_TASK DIRECTIONS_
What lines of the data below hold "ecMul"? Show them.

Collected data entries
-- ==== Sys2Proof/Machine/Crypto.lean ====
section
/-!
DEFINITION. The two standards the boot takes by reference (R1, R517, R519, R521): SHA-256 as FIPS 180-4 defines it, and the
verification of an ECDSA P-256 signature as FIPS 186-5 defines it. Their constants are the standards' (PRESUMED, log entry 12).
Readings and choices beyond the spec's plain words: log entry 12.
-/
namespace Sys2Proof.Machine

/-! ### SHA-256 -/

/-- The round constants: the first 32 bits of the fractional parts of the cube roots of the first 64 primes. -/
def shaK0 : List Word := [
  0x428A2F98, 0x71374491, 0xB5C0FBCF, 0xE9B5DBA5, 0x3956C25B, 0x59F111F1, 0x923F82A4, 0xAB1C5ED5,
  0xD807AA98, 0x12835B01, 0x243185BE, 0x550C7DC3, 0x72BE5D74, 0x80DEB1FE, 0x9BDC06A7, 0xC19BF174]
def shaK1 : List Word := [
  0xE49B69C1, 0xEFBE4786, 0x0FC19DC6, 0x240CA1CC, 0x2DE92C6F, 0x4A7484AA, 0x5CB0A9DC, 0x76F988DA,
  0x983E5152, 0xA831C66D, 0xB00327C8, 0xBF597FC7, 0xC6E00BF3, 0xD5A79147, 0x06CA6351, 0x14292967]
def shaK2 : List Word := [
  0x27B70A85, 0x2E1B2138, 0x4D2C6DFC, 0x53380D13, 0x650A7354, 0x766A0ABB, 0x81C2C92E, 0x92722C85,
  0xA2BFE8A1, 0xA81A664B, 0xC24B8B70, 0xC76C51A3, 0xD192E819, 0xD6990624, 0xF40E3585, 0x106AA070]
def shaK3 : List Word := [
  0x19A4C116, 0x1E376C08, 0x2748774C, 0x34B0BCB5, 0x391C0CB3, 0x4ED8AA4A, 0x5B9CCA4F, 0x682E6FF3,
  0x748F82EE, 0x78A5636F, 0x84C87814, 0x8CC70208, 0x90BEFFFA, 0xA4506CEB, 0xBEF9A3F7, 0xC67178F2]
def shaK : List Word := shaK0 ++ shaK1 ++ shaK2 ++ shaK3

/-- The initial hash value. -/
def shaInit : List Word := [
  0x6A09E667, 0xBB67AE85, 0x3C6EF372, 0xA54FF53A, 0x510E527F, 0x9B05688C, 0x1F83D9AB, 0x5BE0CD19]

def beWords : List Byte → List Word
  | a :: b :: c :: d :: l => BitVec.ofNat 32 (beNat [a, b, c, d]) :: beWords l
  | _ => []

/-- The message schedule, newest word first. -/
def shaSchedule : Nat → List Word → List Word
  | 0, w => w
  | k + 1, w =>
    let at' (i : Nat) : Word := w.getD (i - 1) 0
    let x := at' 15
    let y := at' 2
    let s0 := x.rotateRight 7 ^^^ x.rotateRight 18 ^^^ x >>> 3
    let s1 := y.rotateRight 17 ^^^ y.rotateRight 19 ^^^ y >>> 10
    shaSchedule k ((s1 + at' 7 + s0 + at' 16) :: w)

/-- One round on the eight working variables. -/
def shaRound (v : List Word) (kw : Word × Word) : List Word :=
  match v with
  | [a, b, c, d, e, f, g, h] =>
    let t1 := h + (e.rotateRight 6 ^^^ e.rotateRight 11 ^^^ e.rotateRight 25) + ((e &&& f) ^^^ (~~~e &&& g)) + kw.1 + kw.2
    let t2 := (a.rotateRight 2 ^^^ a.rotateRight 13 ^^^ a.rotateRight 22) + ((a &&& b) ^^^ (a &&& c) ^^^ (b &&& c))
    [t1 + t2, a, b, c, d + t1, e, f, g]
  | _ => v

/-- One 64-byte block taken into the hash value. -/
def shaBlock (h : List Word) (block : List Byte) : List Word :=
  let w := (shaSchedule 48 (beWords block).reverse).reverse
  List.zipWith (· + ·) h ((shaK.zip w).foldl shaRound h)

def shaBlocks : Nat → List Word → List Byte → List Word
  | 0, h, _ => h
  | k + 1, h, m => shaBlocks k (shaBlock h (m.take 64)) (m.drop 64)

/-- SHA-256 of a byte string, as 32 bytes. -/
def sha256 (m : List Byte) : List Byte :=
  let fill := (119 - m.length % 64) % 64
  let padded := m ++ 0x80 :: List.replicate fill 0 ++ (leBytes 8 (8 * m.length)).reverse
  ((shaBlocks (padded.length / 64) shaInit padded).map (fun w => (leBytes 4 w.toNat).reverse)).flatten

/-! ### ECDSA on P-256 -/

/-- The curve y² = x³ − 3x + b over the field of `ecP` elements, its base point and the order of that point. -/
def ecP : Nat := 0xFFFFFFFF00000001000000000000000000000000FFFFFFFFFFFFFFFFFFFFFFFF
def ecN : Nat := 0xFFFFFFFF00000000FFFFFFFFFFFFFFFFBCE6FAADA7179E84F3B9CAC2FC632551
def ecB : Nat := 0x5AC635D8AA3A93E7B3EBBD55769886BC651D06B0CC53B0F63BCE3C3E27D2604B
def ecG : Nat × Nat :=
  (0x6B17D1F2E12C4247F8BCE6E563A440F277037D812DEB33A0F4A13945D898C296,
   0x4FE342E2FE1A7F9B8EE7EB4A7C0F9E162BCE33576B315ECECBB6406837BF51F5)

/-- a^e modulo m, e below 2^k. -/
def powMod (m a : Nat) : Nat → Nat → Nat
  | 0, _ => 1 % m
  | k + 1, e =>
    let r := powMod m a k (e / 2)
    if e % 2 = 1 then r * r % m * a % m else r * r % m

/-- The inverse modulo a prime, by Fermat's theorem. -/
def invMod (m a : Nat) : Nat := powMod m (a % m) 256 (m - 2)

/-- A point (X : Y : Z) stands for x = X / Z and y = Y / Z; (0 : 1 : 0) is the point at infinity. -/
structure EcPt where
  x : Nat
  y : Nat
  z : Nat
  deriving DecidableEq, Repr

/-- The group law, by the formula that holds for every pair of points of a curve of odd order. -/
def ecAdd (p q : EcPt) : EcPt :=
  let red (i : Int) : Nat := (i % (ecP : Int)).toNat
  let a := red (p.x * q.z + q.x * p.z)
  let b := red (p.x * q.y + q.x * p.y)
  let c := red (p.y * q.z + q.y * p.z)
  let xx := red (p.x * q.x)
  let zz := red (p.z * q.z)
  let yy := red (p.y * q.y)
  let m := red (-3 * a + 3 * ecB * zz)
  let n := red (-3 * xx + 3 * ecB * a - 9 * zz)
  let k := red (3 * xx - 3 * zz)
  let lo := red (yy - m)
  let hi := red (yy + m)
  ⟨red (b * lo - c * n), red (k * n + hi * lo), red (c * hi + b * k)⟩

/-- e · p, e below 2^k. -/
def ecMul (p : EcPt) : Nat → Nat → EcPt
  | 0, _ => ⟨0, 1, 0⟩
  | k + 1, e =>
    let h := ecMul p k (e / 2)
    let d := ecAdd h h
    if e % 2 = 1 then ecAdd d p else d

/-- Whether `sig`, r then s, is a signature of `hash` under the public key `key`, X then Y; a key that is no point of the curve
verifies nothing. -/
def ecdsaOk (key sig hash : List Byte) : Bool :=
  let x := beNat (key.take 32)
  let y := beNat (key.drop 32)
  let r := beNat (sig.take 32)
  let s := beNat (sig.drop 32)
  let onCurve : Bool := x < ecP && y < ecP && y * y % ecP == (x * x * x + (ecP - 3) * x + ecB) % ecP
  let inRange : Bool := 0 < r && r < ecN && 0 < s && s < ecN
  let w := invMod ecN s
  let t := ecAdd (ecMul ⟨ecG.1, ecG.2, 1⟩ 256 (beNat hash * w % ecN)) (ecMul ⟨x, y, 1⟩ 256 (r * w % ecN))
  onCurve && inRange && t.z != 0 && t.x * invMod ecP t.z % ecP % ecN == r

end Sys2Proof.Machine
end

_ANSWER BELOW_
def ecMul (p : EcPt) : Nat → Nat → EcPt
    let h := ecMul p k (e / 2)
  let t := ecAdd (ecMul ⟨ecG.1, ecG.2, 1⟩ 256 (beNat hash * w % ecN)) (ecMul ⟨x, y, 1⟩ 256 (r * w % ecN))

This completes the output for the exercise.